We have also invested £190,000 in the Scottish Grocers’ Federation’s “Go Local” grant scheme this year to support convenience stores throughout Scotland to provide dedicated, long-term display space for locally sourced Scottish products.
We can all help our food-and-drink sector, and the jobs and businesses it supports, by buying local and Scottish whenever we can.
Supermarket shelves are filled with great Scottish produce right now, including festive essentials like carrots, potatoes, cream, bread, ham and, of course, brussels sprouts.
Brexit also hampers domestic production, with labour shortages caused by the loss of freedom of movement.
These affect cafes, restaurants and hotels too where so many great Scottish products are turned into excellent meals.

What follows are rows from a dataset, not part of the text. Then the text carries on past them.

-- ==== Sys2Proof/Laws/State.lean ====
section
/-! SUPPORT. The parts of the state after one of them has been replaced: one law per part and replacement. -/
namespace Sys2Proof.Machine

variable (s : State)



/-! ### putRegs -/

@[simp] theorem State.putRegs_pending (x) : (s.putRegs x).pending = s.pending := rfl
@[simp] theorem State.putRegs_regs (x) : (s.putRegs x).regs = x := rfl
@[simp] theorem State.putRegs_latch (x) : (s.putRegs x).latch = s.latch := rfl
@[simp] theorem State.putRegs_stage (x) : (s.putRegs x).stage = s.stage := rfl
@[simp] theorem State.putRegs_out (x) : (s.putRegs x).out = s.out := rfl
@[simp] theorem State.putRegs_reply (x) : (s.putRegs x).reply = s.reply := rfl
@[simp] theorem State.putRegs_free (x) : (s.putRegs x).free = s.free := rfl
@[simp] theorem State.putRegs_plat (x) : (s.putRegs x).plat = s.plat := rfl
@[simp] theorem State.putRegs_time (x) : (s.putRegs x).time = s.time := rfl
@[simp] theorem State.putRegs_tide (x) : (s.putRegs x).tide = s.tide := rfl
@[simp] theorem State.putRegs_trb (x) : (s.putRegs x).trb = s.trb := rfl
@[simp] theorem State.putRegs_eng (x) : (s.putRegs x).eng = s.eng := rfl
@[simp] theorem State.putRegs_micro (x) : (s.putRegs x).micro = s.micro := rfl
@[simp] theorem State.putRegs_hbm (x) : (s.putRegs x).hbm = s.hbm := rfl
@[simp] theorem State.putRegs_cfl (x) : (s.putRegs x).cfl = s.cfl := rfl
@[simp] theorem State.putRegs_sch (x) : (s.putRegs x).sch = s.sch := rfl
@[simp] theorem State.putRegs_intake (x) : (s.putRegs x).intake = s.intake := rfl
@[simp] theorem State.putRegs_look (x) : (s.putRegs x).look = s.look := rfl
@[simp] theorem State.putRegs_ring (x) : (s.putRegs x).ring = s.ring := rfl
@[simp] theorem State.putRegs_sto (x) : (s.putRegs x).sto = s.sto := rfl
@[simp] theorem State.putRegs_link (x) : (s.putRegs x).link = s.link := rfl
@[simp] theorem State.putRegs_keys (x) : (s.putRegs x).keys = s.keys := rfl
@[simp] theorem State.putRegs_trust (x) : (s.putRegs x).trust = s.trust := rfl
@[simp] theorem State.putRegs_dma (x) : (s.putRegs x).dma = s.dma := rfl
@[simp] theorem State.putRegs_putRegs (x y) : (s.putRegs x).putRegs y = s.putRegs y := rfl
@[simp] theorem State.putRegs_self : s.putRegs s.regs = s := rfl

/-! ### putLatch -/

@[simp] theorem State.putLatch_pending (x) : (s.putLatch x).pending = s.pending := rfl
@[simp] theorem State.putLatch_regs (x) : (s.putLatch x).regs = s.regs := rfl
@[simp] theorem State.putLatch_latch (x) : (s.putLatch x).latch = x := rfl
@[simp] theorem State.putLatch_stage (x) : (s.putLatch x).stage = s.stage := rfl
@[simp] theorem State.putLatch_out (x) : (s.putLatch x).out = s.out := rfl
@[simp] theorem State.putLatch_reply (x) : (s.putLatch x).reply = s.reply := rfl
@[simp] theorem State.putLatch_free (x) : (s.putLatch x).free = s.free := rfl
@[simp] theorem State.putLatch_plat (x) : (s.putLatch x).plat = s.plat := rfl
@[simp] theorem State.putLatch_time (x) : (s.putLatch x).time = s.time := rfl
@[simp] theorem State.putLatch_tide (x) : (s.putLatch x).tide = s.tide := rfl
@[simp] theorem State.putLatch_trb (x) : (s.putLatch x).trb = s.trb := rfl
@[simp] theorem State.putLatch_eng (x) : (s.putLatch x).eng = s.eng := rfl
@[simp] theorem State.putLatch_micro (x) : (s.putLatch x).micro = s.micro := rfl
@[simp] theorem State.putLatch_hbm (x) : (s.putLatch x).hbm = s.hbm := rfl
@[simp] theorem State.putLatch_cfl (x) : (s.putLatch x).cfl = s.cfl := rfl
@[simp] theorem State.putLatch_sch (x) : (s.putLatch x).sch = s.sch := rfl
@[simp] theorem State.putLatch_intake (x) : (s.putLatch x).intake = s.intake := rfl
@[simp] theorem State.putLatch_look (x) : (s.putLatch x).look = s.look := rfl
@[simp] theorem State.putLatch_ring (x) : (s.putLatch x).ring = s.ring := rfl
@[simp] theorem State.putLatch_sto (x) : (s.putLatch x).sto = s.sto := rfl
@[simp] theorem State.putLatch_link (x) : (s.putLatch x).link = s.link := rfl
@[simp] theorem State.putLatch_keys (x) : (s.putLatch x).keys = s.keys := rfl
@[simp] theorem State.putLatch_trust (x) : (s.putLatch x).trust = s.trust := rfl
@[simp] theorem State.putLatch_dma (x) : (s.putLatch x).dma = s.dma := rfl
@[simp] theorem State.putLatch_putLatch (x y) : (s.putLatch x).putLatch y = s.putLatch y := rfl
@[simp] theorem State.putLatch_self : s.putLatch s.latch = s := rfl

/-! ### putStage -/

@[simp] theorem State.putStage_pending (x) : (s.putStage x).pending = s.pending := rfl
@[simp] theorem State.putStage_regs (x) : (s.putStage x).regs = s.regs := rfl
@[simp] theorem State.putStage_latch (x) : (s.putStage x).latch = s.latch := rfl
@[simp] theorem State.putStage_stage (x) : (s.putStage x).stage = x := rfl
@[simp] theorem State.putStage_out (x) : (s.putStage x).out = s.out := rfl
@[simp] theorem State.putStage_reply (x) : (s.putStage x).reply = s.reply := rfl
@[simp] theorem State.putStage_free (x) : (s.putStage x).free = s.free := rfl
@[simp] theorem State.putStage_plat (x) : (s.putStage x).plat = s.plat := rfl
@[simp] theorem State.putStage_time (x) : (s.putStage x).time = s.time := rfl
@[simp] theorem State.putStage_tide (x) : (s.putStage x).tide = s.tide := rfl
@[simp] theorem State.putStage_trb (x) : (s.putStage x).trb = s.trb := rfl
@[simp] theorem State.putStage_eng (x) : (s.putStage x).eng = s.eng := rfl
@[simp] theorem State.putStage_micro (x) : (s.putStage x).micro = s.micro := rfl
@[simp] theorem State.putStage_hbm (x) : (s.putStage x).hbm = s.hbm := rfl
@[simp] theorem State.putStage_cfl (x) : (s.putStage x).cfl = s.cfl := rfl
@[simp] theorem State.putStage_sch (x) : (s.putStage x).sch = s.sch := rfl
@[simp] theorem State.putStage_intake (x) : (s.putStage x).intake = s.intake := rfl
@[simp] theorem State.putStage_look (x) : (s.putStage x).look = s.look := rfl
@[simp] theorem State.putStage_ring (x) : (s.putStage x).ring = s.ring := rfl
@[simp] theorem State.putStage_sto (x) : (s.putStage x).sto = s.sto := rfl
@[simp] theorem State.putStage_link (x) : (s.putStage x).link = s.link := rfl
@[simp] theorem State.putStage_keys (x) : (s.putStage x).keys = s.keys := rfl
@[simp] theorem State.putStage_trust (x) : (s.putStage x).trust = s.trust := rfl
@[simp] theorem State.putStage_dma (x) : (s.putStage x).dma = s.dma := rfl
@[simp] theorem State.putStage_putStage (x y) : (s.putStage x).putStage y = s.putStage y := rfl
@[simp] theorem State.putStage_self : s.putStage s.stage = s := rfl

/-! ### putOut -/

@[simp] theorem State.putOut_pending (x) : (s.putOut x).pending = s.pending := rfl
@[simp] theorem State.putOut_regs (x) : (s.putOut x).regs = s.regs := rfl
@[simp] theorem State.putOut_latch (x) : (s.putOut x).latch = s.latch := rfl
@[simp] theorem State.putOut_stage (x) : (s.putOut x).stage = s.stage := rfl
@[simp] theorem State.putOut_out (x) : (s.putOut x).out = x := rfl
@[simp] theorem State.putOut_reply (x) : (s.putOut x).reply = s.reply := rfl
@[simp] theorem State.putOut_free (x) : (s.putOut x).free = s.free := rfl
@[simp] theorem State.putOut_plat (x) : (s.putOut x).plat = s.plat := rfl
@[simp] theorem State.putOut_time (x) : (s.putOut x).time = s.time := rfl
@[simp] theorem State.putOut_tide (x) : (s.putOut x).tide = s.tide := rfl
@[simp] theorem State.putOut_trb (x) : (s.putOut x).trb = s.trb := rfl
@[simp] theorem State.putOut_eng (x) : (s.putOut x).eng = s.eng := rfl
@[simp] theorem State.putOut_micro (x) : (s.putOut x).micro = s.micro := rfl
@[simp] theorem State.putOut_hbm (x) : (s.putOut x).hbm = s.hbm := rfl
@[simp] theorem State.putOut_cfl (x) : (s.putOut x).cfl = s.cfl := rfl
@[simp] theorem State.putOut_sch (x) : (s.putOut x).sch = s.sch := rfl
@[simp] theorem State.putOut_intake (x) : (s.putOut x).intake = s.intake := rfl
@[simp] theorem State.putOut_look (x) : (s.putOut x).look = s.look := rfl
@[simp] theorem State.putOut_ring (x) : (s.putOut x).ring = s.ring := rfl
@[simp] theorem State.putOut_sto (x) : (s.putOut x).sto = s.sto := rfl
@[simp] theorem State.putOut_link (x) : (s.putOut x).link = s.link := rfl
@[simp] theorem State.putOut_keys (x) : (s.putOut x).keys = s.keys := rfl
@[simp] theorem State.putOut_trust (x) : (s.putOut x).trust = s.trust := rfl
@[simp] theorem State.putOut_dma (x) : (s.putOut x).dma = s.dma := rfl
@[simp] theorem State.putOut_putOut (x y) : (s.putOut x).putOut y = s.putOut y := rfl
@[simp] theorem State.putOut_self : s.putOut s.out = s := rfl

/-! ### putReply -/

@[simp] theorem State.putReply_pending (x) : (s.putReply x).pending = s.pending := rfl
@[simp] theorem State.putReply_regs (x) : (s.putReply x).regs = s.regs := rfl
@[simp] theorem State.putReply_latch (x) : (s.putReply x).latch = s.latch := rfl
@[simp] theorem State.putReply_stage (x) : (s.putReply x).stage = s.stage := rfl
@[simp] theorem State.putReply_out (x) : (s.putReply x).out = s.out := rfl
@[simp] theorem State.putReply_reply (x) : (s.putReply x).reply = x := rfl
@[simp] theorem State.putReply_free (x) : (s.putReply x).free = s.free := rfl
@[simp] theorem State.putReply_plat (x) : (s.putReply x).plat = s.plat := rfl
@[simp] theorem State.putReply_time (x) : (s.putReply x).time = s.time := rfl
@[simp] theorem State.putReply_tide (x) : (s.putReply x).tide = s.tide := rfl
@[simp] theorem State.putReply_trb (x) : (s.putReply x).trb = s.trb := rfl
@[simp] theorem State.putReply_eng (x) : (s.putReply x).eng = s.eng := rfl
@[simp] theorem State.putReply_micro (x) : (s.putReply x).micro = s.micro := rfl
@[simp] theorem State.putReply_hbm (x) : (s.putReply x).hbm = s.hbm := rfl
@[simp] theorem State.putReply_cfl (x) : (s.putReply x).cfl = s.cfl := rfl
@[simp] theorem State.putReply_sch (x) : (s.putReply x).sch = s.sch := rfl
@[simp] theorem State.putReply_intake (x) : (s.putReply x).intake = s.intake := rfl
@[simp] theorem State.putReply_look (x) : (s.putReply x).look = s.look := rfl
@[simp] theorem State.putReply_ring (x) : (s.putReply x).ring = s.ring := rfl
@[simp] theorem State.putReply_sto (x) : (s.putReply x).sto = s.sto := rfl
@[simp] theorem State.putReply_link (x) : (s.putReply x).link = s.link := rfl
@[simp] theorem State.putReply_keys (x) : (s.putReply x).keys = s.keys := rfl
@[simp] theorem State.putReply_trust (x) : (s.putReply x).trust = s.trust := rfl
@[simp] theorem State.putReply_dma (x) : (s.putReply x).dma = s.dma := rfl
@[simp] theorem State.putReply_putReply (x y) : (s.putReply x).putReply y = s.putReply y := rfl
@[simp] theorem State.putReply_self : s.putReply s.reply = s := rfl

/-! ### putFree -/

@[simp] theorem State.putFree_pending (x) : (s.putFree x).pending = s.pending := rfl
@[simp] theorem State.putFree_regs (x) : (s.putFree x).regs = s.regs := rfl
@[simp] theorem State.putFree_latch (x) : (s.putFree x).latch = s.latch := rfl
@[simp] theorem State.putFree_stage (x) : (s.putFree x).stage = s.stage := rfl
@[simp] theorem State.putFree_out (x) : (s.putFree x).out = s.out := rfl
@[simp] theorem State.putFree_reply (x) : (s.putFree x).reply = s.reply := rfl
@[simp] theorem State.putFree_free (x) : (s.putFree x).free = x := rfl
@[simp] theorem State.putFree_plat (x) : (s.putFree x).plat = s.plat := rfl
@[simp] theorem State.putFree_time (x) : (s.putFree x).time = s.time := rfl
@[simp] theorem State.putFree_tide (x) : (s.putFree x).tide = s.tide := rfl
@[simp] theorem State.putFree_trb (x) : (s.putFree x).trb = s.trb := rfl
@[simp] theorem State.putFree_eng (x) : (s.putFree x).eng = s.eng := rfl
@[simp] theorem State.putFree_micro (x) : (s.putFree x).micro = s.micro := rfl
@[simp] theorem State.putFree_hbm (x) : (s.putFree x).hbm = s.hbm := rfl
@[simp] theorem State.putFree_cfl (x) : (s.putFree x).cfl = s.cfl := rfl
@[simp] theorem State.putFree_sch (x) : (s.putFree x).sch = s.sch := rfl
@[simp] theorem State.putFree_intake (x) : (s.putFree x).intake = s.intake := rfl
@[simp] theorem State.putFree_look (x) : (s.putFree x).look = s.look := rfl
@[simp] theorem State.putFree_ring (x) : (s.putFree x).ring = s.ring := rfl
@[simp] theorem State.putFree_sto (x) : (s.putFree x).sto = s.sto := rfl
@[simp] theorem State.putFree_link (x) : (s.putFree x).link = s.link := rfl
@[simp] theorem State.putFree_keys (x) : (s.putFree x).keys = s.keys := rfl
@[simp] theorem State.putFree_trust (x) : (s.putFree x).trust = s.trust := rfl
@[simp] theorem State.putFree_dma (x) : (s.putFree x).dma = s.dma := rfl
@[simp] theorem State.putFree_putFree (x y) : (s.putFree x).putFree y = s.putFree y := rfl
@[simp] theorem State.putFree_self : s.putFree s.free = s := rfl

The hospitality industry, especially in rural and island areas, has struggled and is continuing to struggle, due to a lack of people to live and work in their communities.
No matter how innovative the industry is or how wonderful our produce, if we cannot get it to markets, the sector will face challenges.
Now, with clear evidence of Brexit causing food bills to rocket, we are all affected.
There are many factors influencing food inflation, but other countries and citizens don’t have to contend with Brexit.
It is only with independence and a return to the EU that these key barriers – to trade and to labour – will be reversed.